Reproduce, from the lines below, exactly the stretch that begins at the line containing "d = (c.read" and ends at the line containing "to 0 (R70). -/", both included.

━━━ Data supplied

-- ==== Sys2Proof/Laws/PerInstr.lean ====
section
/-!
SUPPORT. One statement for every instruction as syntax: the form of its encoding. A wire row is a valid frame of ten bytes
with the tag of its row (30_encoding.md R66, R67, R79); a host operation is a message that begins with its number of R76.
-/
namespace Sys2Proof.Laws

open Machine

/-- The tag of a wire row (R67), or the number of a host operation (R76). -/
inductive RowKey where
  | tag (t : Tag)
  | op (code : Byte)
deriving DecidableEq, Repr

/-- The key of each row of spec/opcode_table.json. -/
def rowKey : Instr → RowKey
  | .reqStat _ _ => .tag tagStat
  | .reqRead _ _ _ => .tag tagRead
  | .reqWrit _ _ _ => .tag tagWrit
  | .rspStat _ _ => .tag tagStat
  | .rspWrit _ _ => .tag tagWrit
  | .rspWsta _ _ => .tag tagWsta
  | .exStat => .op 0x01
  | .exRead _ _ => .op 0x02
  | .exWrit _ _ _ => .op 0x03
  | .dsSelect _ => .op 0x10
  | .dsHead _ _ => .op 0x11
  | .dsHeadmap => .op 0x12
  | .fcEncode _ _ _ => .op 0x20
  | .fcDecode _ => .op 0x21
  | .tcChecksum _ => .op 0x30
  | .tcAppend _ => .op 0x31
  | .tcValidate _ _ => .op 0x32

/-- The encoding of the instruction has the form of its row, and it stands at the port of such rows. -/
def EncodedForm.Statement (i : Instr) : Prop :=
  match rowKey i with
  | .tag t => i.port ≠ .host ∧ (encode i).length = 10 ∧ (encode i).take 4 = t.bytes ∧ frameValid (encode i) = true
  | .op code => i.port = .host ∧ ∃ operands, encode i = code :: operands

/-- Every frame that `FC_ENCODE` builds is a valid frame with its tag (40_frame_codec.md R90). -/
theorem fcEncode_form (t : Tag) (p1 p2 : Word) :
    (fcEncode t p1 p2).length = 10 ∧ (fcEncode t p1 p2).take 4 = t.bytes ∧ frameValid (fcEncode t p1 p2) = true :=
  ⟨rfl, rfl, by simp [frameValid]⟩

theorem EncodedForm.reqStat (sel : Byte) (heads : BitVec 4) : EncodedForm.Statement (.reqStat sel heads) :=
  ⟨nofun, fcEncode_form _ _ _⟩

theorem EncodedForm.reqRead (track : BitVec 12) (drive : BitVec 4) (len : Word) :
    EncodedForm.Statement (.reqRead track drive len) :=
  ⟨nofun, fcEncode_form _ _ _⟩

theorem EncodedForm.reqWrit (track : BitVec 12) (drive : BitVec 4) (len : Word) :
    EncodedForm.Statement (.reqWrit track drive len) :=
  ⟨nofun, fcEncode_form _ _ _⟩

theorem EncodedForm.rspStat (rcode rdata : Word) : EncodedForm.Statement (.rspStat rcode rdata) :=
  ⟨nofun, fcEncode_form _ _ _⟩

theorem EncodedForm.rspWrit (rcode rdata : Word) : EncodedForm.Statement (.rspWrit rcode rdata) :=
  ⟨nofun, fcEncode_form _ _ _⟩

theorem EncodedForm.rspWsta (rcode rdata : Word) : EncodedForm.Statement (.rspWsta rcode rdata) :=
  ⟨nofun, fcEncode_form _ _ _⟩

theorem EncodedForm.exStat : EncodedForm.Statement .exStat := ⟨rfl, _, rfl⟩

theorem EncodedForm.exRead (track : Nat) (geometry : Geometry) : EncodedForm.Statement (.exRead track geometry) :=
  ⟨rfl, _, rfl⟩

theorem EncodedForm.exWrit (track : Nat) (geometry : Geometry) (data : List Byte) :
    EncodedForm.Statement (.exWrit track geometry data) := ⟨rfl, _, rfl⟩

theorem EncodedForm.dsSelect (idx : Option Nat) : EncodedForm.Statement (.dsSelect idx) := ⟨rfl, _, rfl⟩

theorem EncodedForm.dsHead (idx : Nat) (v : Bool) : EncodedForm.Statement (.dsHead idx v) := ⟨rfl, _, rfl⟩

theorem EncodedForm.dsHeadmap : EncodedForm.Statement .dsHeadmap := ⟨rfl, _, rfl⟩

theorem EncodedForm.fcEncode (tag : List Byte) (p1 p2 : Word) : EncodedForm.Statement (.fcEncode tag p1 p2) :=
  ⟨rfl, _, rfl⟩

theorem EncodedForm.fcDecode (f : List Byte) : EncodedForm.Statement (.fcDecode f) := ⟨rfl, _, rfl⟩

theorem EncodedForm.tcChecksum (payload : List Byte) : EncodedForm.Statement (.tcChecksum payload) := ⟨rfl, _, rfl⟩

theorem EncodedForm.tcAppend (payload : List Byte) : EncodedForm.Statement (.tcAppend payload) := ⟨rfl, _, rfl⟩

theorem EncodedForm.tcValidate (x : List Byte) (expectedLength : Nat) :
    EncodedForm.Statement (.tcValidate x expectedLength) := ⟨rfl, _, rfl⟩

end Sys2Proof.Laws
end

━━━━━━
━━━ Data supplied

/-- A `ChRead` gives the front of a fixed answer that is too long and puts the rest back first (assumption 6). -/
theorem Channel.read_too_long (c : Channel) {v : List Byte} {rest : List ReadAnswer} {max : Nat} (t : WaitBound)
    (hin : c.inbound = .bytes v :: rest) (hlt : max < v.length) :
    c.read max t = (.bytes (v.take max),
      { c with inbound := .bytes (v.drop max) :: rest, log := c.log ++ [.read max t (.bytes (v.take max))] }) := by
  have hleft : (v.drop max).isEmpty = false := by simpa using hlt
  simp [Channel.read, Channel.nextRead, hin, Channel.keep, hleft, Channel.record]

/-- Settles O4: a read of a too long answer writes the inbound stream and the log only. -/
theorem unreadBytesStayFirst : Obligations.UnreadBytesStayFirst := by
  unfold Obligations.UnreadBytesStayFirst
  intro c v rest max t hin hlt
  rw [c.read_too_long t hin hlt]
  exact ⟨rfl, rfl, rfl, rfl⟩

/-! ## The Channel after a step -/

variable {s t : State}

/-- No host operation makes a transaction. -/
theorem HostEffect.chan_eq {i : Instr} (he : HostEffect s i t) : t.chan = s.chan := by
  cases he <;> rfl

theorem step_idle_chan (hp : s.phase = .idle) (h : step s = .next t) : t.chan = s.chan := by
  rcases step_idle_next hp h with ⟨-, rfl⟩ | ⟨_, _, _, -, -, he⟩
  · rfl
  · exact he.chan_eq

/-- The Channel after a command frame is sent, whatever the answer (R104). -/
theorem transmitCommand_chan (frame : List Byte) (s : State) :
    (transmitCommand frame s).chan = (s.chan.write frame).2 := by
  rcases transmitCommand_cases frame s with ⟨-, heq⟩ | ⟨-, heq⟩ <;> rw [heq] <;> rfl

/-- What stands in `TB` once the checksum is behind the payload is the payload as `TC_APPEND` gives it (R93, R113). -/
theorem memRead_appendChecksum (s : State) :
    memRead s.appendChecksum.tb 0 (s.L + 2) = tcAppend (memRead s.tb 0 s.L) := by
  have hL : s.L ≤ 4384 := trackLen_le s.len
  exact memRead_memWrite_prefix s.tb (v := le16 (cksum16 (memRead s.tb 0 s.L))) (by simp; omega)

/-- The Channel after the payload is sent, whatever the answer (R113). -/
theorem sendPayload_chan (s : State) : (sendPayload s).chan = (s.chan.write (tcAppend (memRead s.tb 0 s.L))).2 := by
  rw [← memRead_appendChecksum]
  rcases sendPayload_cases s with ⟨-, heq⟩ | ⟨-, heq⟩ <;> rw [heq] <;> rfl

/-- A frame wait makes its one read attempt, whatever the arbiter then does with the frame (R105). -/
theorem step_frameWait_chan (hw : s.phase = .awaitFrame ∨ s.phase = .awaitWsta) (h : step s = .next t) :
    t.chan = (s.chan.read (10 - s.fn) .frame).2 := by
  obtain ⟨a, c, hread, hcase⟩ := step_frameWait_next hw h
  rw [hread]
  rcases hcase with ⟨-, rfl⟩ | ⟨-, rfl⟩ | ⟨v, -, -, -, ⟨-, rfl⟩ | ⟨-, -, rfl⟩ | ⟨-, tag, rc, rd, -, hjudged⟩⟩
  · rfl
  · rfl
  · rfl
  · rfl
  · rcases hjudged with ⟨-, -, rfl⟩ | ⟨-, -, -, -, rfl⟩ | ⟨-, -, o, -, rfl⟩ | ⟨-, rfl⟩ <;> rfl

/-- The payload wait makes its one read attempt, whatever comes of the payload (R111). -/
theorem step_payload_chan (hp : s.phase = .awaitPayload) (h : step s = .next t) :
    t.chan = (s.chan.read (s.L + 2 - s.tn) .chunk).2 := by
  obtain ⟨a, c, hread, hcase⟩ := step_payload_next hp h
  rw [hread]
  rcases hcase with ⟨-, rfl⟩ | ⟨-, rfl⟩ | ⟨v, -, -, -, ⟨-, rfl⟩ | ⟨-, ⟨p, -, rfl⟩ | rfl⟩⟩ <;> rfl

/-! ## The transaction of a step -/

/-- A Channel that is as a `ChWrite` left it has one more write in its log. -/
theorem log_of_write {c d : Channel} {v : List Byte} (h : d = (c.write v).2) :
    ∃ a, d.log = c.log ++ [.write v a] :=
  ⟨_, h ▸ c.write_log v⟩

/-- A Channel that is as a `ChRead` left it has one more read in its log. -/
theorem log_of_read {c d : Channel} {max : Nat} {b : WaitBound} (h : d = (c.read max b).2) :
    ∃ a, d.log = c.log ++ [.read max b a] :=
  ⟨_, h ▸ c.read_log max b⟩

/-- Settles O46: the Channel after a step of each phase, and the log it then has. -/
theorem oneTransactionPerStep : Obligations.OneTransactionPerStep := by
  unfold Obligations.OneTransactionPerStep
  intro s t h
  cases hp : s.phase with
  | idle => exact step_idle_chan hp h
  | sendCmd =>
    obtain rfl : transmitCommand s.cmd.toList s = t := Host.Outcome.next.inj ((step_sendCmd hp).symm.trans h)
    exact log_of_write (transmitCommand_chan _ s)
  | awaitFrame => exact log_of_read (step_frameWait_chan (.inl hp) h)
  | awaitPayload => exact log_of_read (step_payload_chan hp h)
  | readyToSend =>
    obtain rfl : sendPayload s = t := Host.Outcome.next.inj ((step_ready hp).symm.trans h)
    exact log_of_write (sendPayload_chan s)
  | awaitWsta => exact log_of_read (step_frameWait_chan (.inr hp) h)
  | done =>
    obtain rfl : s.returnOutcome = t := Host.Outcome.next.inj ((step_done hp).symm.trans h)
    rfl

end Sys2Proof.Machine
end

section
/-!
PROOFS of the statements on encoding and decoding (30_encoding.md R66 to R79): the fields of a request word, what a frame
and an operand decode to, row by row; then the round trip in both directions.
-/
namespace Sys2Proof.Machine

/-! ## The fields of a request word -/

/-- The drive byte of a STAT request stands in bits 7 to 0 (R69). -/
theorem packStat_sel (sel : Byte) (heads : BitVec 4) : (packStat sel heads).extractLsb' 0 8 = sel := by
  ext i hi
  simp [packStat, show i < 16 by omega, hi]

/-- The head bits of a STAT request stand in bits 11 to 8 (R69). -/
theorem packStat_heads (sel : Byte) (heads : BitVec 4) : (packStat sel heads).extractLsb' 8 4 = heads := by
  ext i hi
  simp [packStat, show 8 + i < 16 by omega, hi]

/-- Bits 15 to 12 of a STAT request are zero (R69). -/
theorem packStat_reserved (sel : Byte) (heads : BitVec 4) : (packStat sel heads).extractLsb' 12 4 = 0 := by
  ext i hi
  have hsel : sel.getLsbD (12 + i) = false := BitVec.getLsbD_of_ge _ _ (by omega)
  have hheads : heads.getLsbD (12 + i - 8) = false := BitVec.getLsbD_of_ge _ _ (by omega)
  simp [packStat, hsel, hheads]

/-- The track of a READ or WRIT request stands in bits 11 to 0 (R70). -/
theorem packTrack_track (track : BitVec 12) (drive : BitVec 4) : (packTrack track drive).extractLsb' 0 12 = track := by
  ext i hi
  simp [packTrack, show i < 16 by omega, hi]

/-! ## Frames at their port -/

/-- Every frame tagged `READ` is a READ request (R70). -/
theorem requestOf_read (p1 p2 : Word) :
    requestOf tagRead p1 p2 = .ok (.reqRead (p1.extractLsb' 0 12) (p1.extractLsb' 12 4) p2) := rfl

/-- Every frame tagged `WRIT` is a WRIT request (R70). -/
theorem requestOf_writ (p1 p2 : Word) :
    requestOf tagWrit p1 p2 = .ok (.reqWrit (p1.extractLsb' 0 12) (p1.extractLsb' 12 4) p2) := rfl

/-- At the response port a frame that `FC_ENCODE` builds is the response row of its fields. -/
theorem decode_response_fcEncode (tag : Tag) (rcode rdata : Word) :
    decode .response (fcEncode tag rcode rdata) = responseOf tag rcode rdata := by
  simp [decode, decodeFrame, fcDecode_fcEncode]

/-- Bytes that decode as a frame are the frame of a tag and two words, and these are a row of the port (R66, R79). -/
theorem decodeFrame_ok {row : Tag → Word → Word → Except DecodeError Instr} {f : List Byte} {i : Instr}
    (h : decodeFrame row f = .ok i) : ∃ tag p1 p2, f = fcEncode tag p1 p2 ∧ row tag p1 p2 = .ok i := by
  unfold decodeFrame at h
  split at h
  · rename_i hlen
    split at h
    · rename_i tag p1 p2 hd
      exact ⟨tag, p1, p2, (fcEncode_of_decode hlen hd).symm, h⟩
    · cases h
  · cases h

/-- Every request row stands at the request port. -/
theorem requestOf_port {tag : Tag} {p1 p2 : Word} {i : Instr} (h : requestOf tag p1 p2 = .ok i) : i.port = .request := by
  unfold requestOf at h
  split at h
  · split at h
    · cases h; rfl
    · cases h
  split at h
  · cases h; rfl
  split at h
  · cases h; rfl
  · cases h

━━━━━━
━━━ Data supplied

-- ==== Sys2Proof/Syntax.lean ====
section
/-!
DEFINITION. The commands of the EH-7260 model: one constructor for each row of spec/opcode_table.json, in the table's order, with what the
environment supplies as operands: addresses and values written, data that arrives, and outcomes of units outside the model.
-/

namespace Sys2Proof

━━━━━━

◆ **Response to this exercise**:
theorem log_of_read {c d : Channel} {max : Nat} {b : WaitBound} (h : d = (c.read max b).2) :
    ∃ a, d.log = c.log ++ [.read max b a] :=
  ⟨_, h ▸ c.read_log max b⟩

/-- Settles O46: the Channel after a step of each phase, and the log it then has. -/
theorem oneTransactionPerStep : Obligations.OneTransactionPerStep := by
  unfold Obligations.OneTransactionPerStep
  intro s t h
  cases hp : s.phase with
  | idle => exact step_idle_chan hp h
  | sendCmd =>
    obtain rfl : transmitCommand s.cmd.toList s = t := Host.Outcome.next.inj ((step_sendCmd hp).symm.trans h)
    exact log_of_write (transmitCommand_chan _ s)
  | awaitFrame => exact log_of_read (step_frameWait_chan (.inl hp) h)
  | awaitPayload => exact log_of_read (step_payload_chan hp h)
  | readyToSend =>
    obtain rfl : sendPayload s = t := Host.Outcome.next.inj ((step_ready hp).symm.trans h)
    exact log_of_write (sendPayload_chan s)
  | awaitWsta => exact log_of_read (step_frameWait_chan (.inr hp) h)
  | done =>
    obtain rfl : s.returnOutcome = t := Host.Outcome.next.inj ((step_done hp).symm.trans h)
    rfl

end Sys2Proof.Machine
end

section
/-!
PROOFS of the statements on encoding and decoding (30_encoding.md R66 to R79): the fields of a request word, what a frame
and an operand decode to, row by row; then the round trip in both directions.
-/
namespace Sys2Proof.Machine

/-! ## The fields of a request word -/

/-- The drive byte of a STAT request stands in bits 7 to 0 (R69). -/
theorem packStat_sel (sel : Byte) (heads : BitVec 4) : (packStat sel heads).extractLsb' 0 8 = sel := by
  ext i hi
  simp [packStat, show i < 16 by omega, hi]

/-- The head bits of a STAT request stand in bits 11 to 8 (R69). -/
theorem packStat_heads (sel : Byte) (heads : BitVec 4) : (packStat sel heads).extractLsb' 8 4 = heads := by
  ext i hi
  simp [packStat, show 8 + i < 16 by omega, hi]

/-- Bits 15 to 12 of a STAT request are zero (R69). -/
theorem packStat_reserved (sel : Byte) (heads : BitVec 4) : (packStat sel heads).extractLsb' 12 4 = 0 := by
  ext i hi
  have hsel : sel.getLsbD (12 + i) = false := BitVec.getLsbD_of_ge _ _ (by omega)
  have hheads : heads.getLsbD (12 + i - 8) = false := BitVec.getLsbD_of_ge _ _ (by omega)
  simp [packStat, hsel, hheads]

/-- The track of a READ or WRIT request stands in bits 11 to 0 (R70). -/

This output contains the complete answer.